Ce constat a été celui de la 33 ème session plénière de l'Assemblée des Français de l'étranger qui s'est tenue du 5 au 9 octobre derniers.

Si la définition de l'entreprise française est claire pour nos institutions (une entreprise dûment enregistrée en France et pouvant, entre autres, opérer à l'étranger), cette définition ne couvre pas la réalité complète de l'entreprenariat français et encore moins celle des entreprises de Français de l'étranger. Lesquelles exercent dans des secteurs d'activité très divers mais ne sont ni identifiées ni répertoriées par quelque organisme que ce soit. Selon la définition qui a été donnée par le Conseil National des conseillers du commerce extérieur de la France dans le cadre de son enquête, les EFE sont des entreprises créées localement à l'étranger, fondées ou détenues par des citoyens de nationalité française implantés à l'étranger sans relation capitalistique ou structurelle directe avec un établissement enregistré en France. Typiquement, on en trouve beaucoup dans certains secteurs comme le tourisme, la gastronomie, l'hôtellerie, le commerce, mais ce n'est pas exhaustif. Ces entreprises n'ont donc actuellement aucune reconnaissance, aucune aide officielle, au motif qu'elles ne sont pas enregistrées en France, qu'elles ne paient pas d'impôts. Malgré tout, il faut noter qu'elles contribuent très fortement à la chaîne extérieure du commerce de la France et, en fin de compte, à la préservation d'emplois en France. En règle générale, elles sont rarement financées par les banques locales françaises et elles ne bénéficient que de très peu d'aides publiques locales. La première chose à faire est de leur donner un statut, une définition, de les répertorier et de les enregistrer. Une telle procédure permettrait également, sur le plus long terme, de les rattacher durablement aux réseaux d'affaires francophones locaux.

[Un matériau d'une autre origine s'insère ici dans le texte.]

-- ==== Sys2Proof/Syntax.lean ====
section
/-! DEFINITION. The commands of the block. -/
namespace Sys2Proof
/-- A request as its sender writes it into a mailbox and rings it (R59): the header's fields but COMMAND, and the
inline payload. -/
structure Req where
  mb : Fin 16
  seq : BitVec 16
  flags : Byte
  deck : Byte
  len : BitVec 16
  txn : BitVec 32
  rsv : BitVec 32
  payload : List Byte
deriving DecidableEq, Repr
/-- What a decision meets: the twin comparison (0 match, 1 match after the retry, 2 hard mismatch, R276), a single-bit
table error corrected, an entry found uncorrectable by DIAG table code and index (R209; 7 stands for the Fallback set, 8 for
the LIN ID tables), and a mismatch of the safety
enqueue check (R526). -/
structure Upset where
  twin : Fin 3
  fall : Bool
  corrected : Bool
  bad : Option (Fin 9 × BitVec 17)
  safety : Bool
deriving DecidableEq, Repr

/-- A CAN frame on the bus: identifier (base and XL priority identifiers in [10:0]), IDE, RTR, kind 0 classical, 1 FD, 2 XL,
BRS, ESI, the DLC of a classical frame, payload, and the XL fields SDT, VCID, SEC and AF (R157, R182 to R184). -/
structure CanFrame where
  id : BitVec 29
  ide : Bool
  rtr : Bool
  kind : Fin 3
  brs : Bool
  esi : Bool
  dlc : BitVec 4
  payload : List Byte
  sdt : Byte
  vcid : Byte
  sec : Bool
  af : BitVec 32
deriving DecidableEq, Repr

/-- What the outside answers to a command that went PENDING (R77): an outcome and the bytes it brings. 0 is success; the rule
of each command says what the others stand for. -/
structure Ext where
  code : Fin 8
  data : List Byte
deriving DecidableEq, Repr

/-- A HELLO body (R501), with the source address of its frame. `kind` 0 came from the peer itself; 1 is passed on by the Deck
`via`, which heard it on its Pier port `port` (R510); 2 is passed on and says that this peer is lost (log entry 24); 3 and 4 are
passed on and say that this Deck's quarantine has begun and has ended (R520, log entry 117). -/
structure Hello where
  rank : Fin 4
  variant : Bool
  uid : BitVec 64
  role : BitVec 2
  epoch : BitVec 32
  commitId : BitVec 32
  nonce : BitVec 128
  mac : BitVec 48
  kind : Fin 5
  via : Fin 4
  port : Fin 2
deriving DecidableEq, Repr

/-- Highest LSEQ received in each replayed class (R501, R504). -/
structure PierAcks where
  req : BitVec 16
  cpl : BitVec 16
  evt : BitVec 16
deriving DecidableEq, Repr

/-- What a time transfer gives of one clock of the neighbour (R357): its value now in 2^−32 ns, before the ASYMMETRY
correction, and its increment per cycle in 2^−32 ns. -/
structure ClockTime where
  value : BitVec 112
  inc : BitVec 64
deriving DecidableEq, Repr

Source : Compte-rendu de la 33ème session plénière
de l'Assemblée des Français de l'étranger, octobre 2020

L'Assemblée des Français de l'étranger a adopté, à l'unanimité, un voeu dans ce sens, lors de cette session d'octobre dernier.

Elle demande que soit créé « un statut propre aux EFE qui leur permette d'être reconnues par les pouvoirs publics », au motif que les EFE, « entreprises créées localement à l'étranger, fondées ou détenues majoritairement par des citoyens de nationalité française établis à l'étranger, sans relation capitalistique ou structurelle directe avec un établissement enregistré en France, ne sont pas reconnues par les pouvoirs publics ». Alors qu'elles « participent à l'activité économique française et à son rayonnement, et devraient être intégrées aux dispositifs du commerce extérieur de la France et aux mesures de soutien des entreprises françaises victimes de la crise », cette « absence de statut des EFE ne leur permet pas d'être éligibles à un ensemble d'aides publiques et privées ».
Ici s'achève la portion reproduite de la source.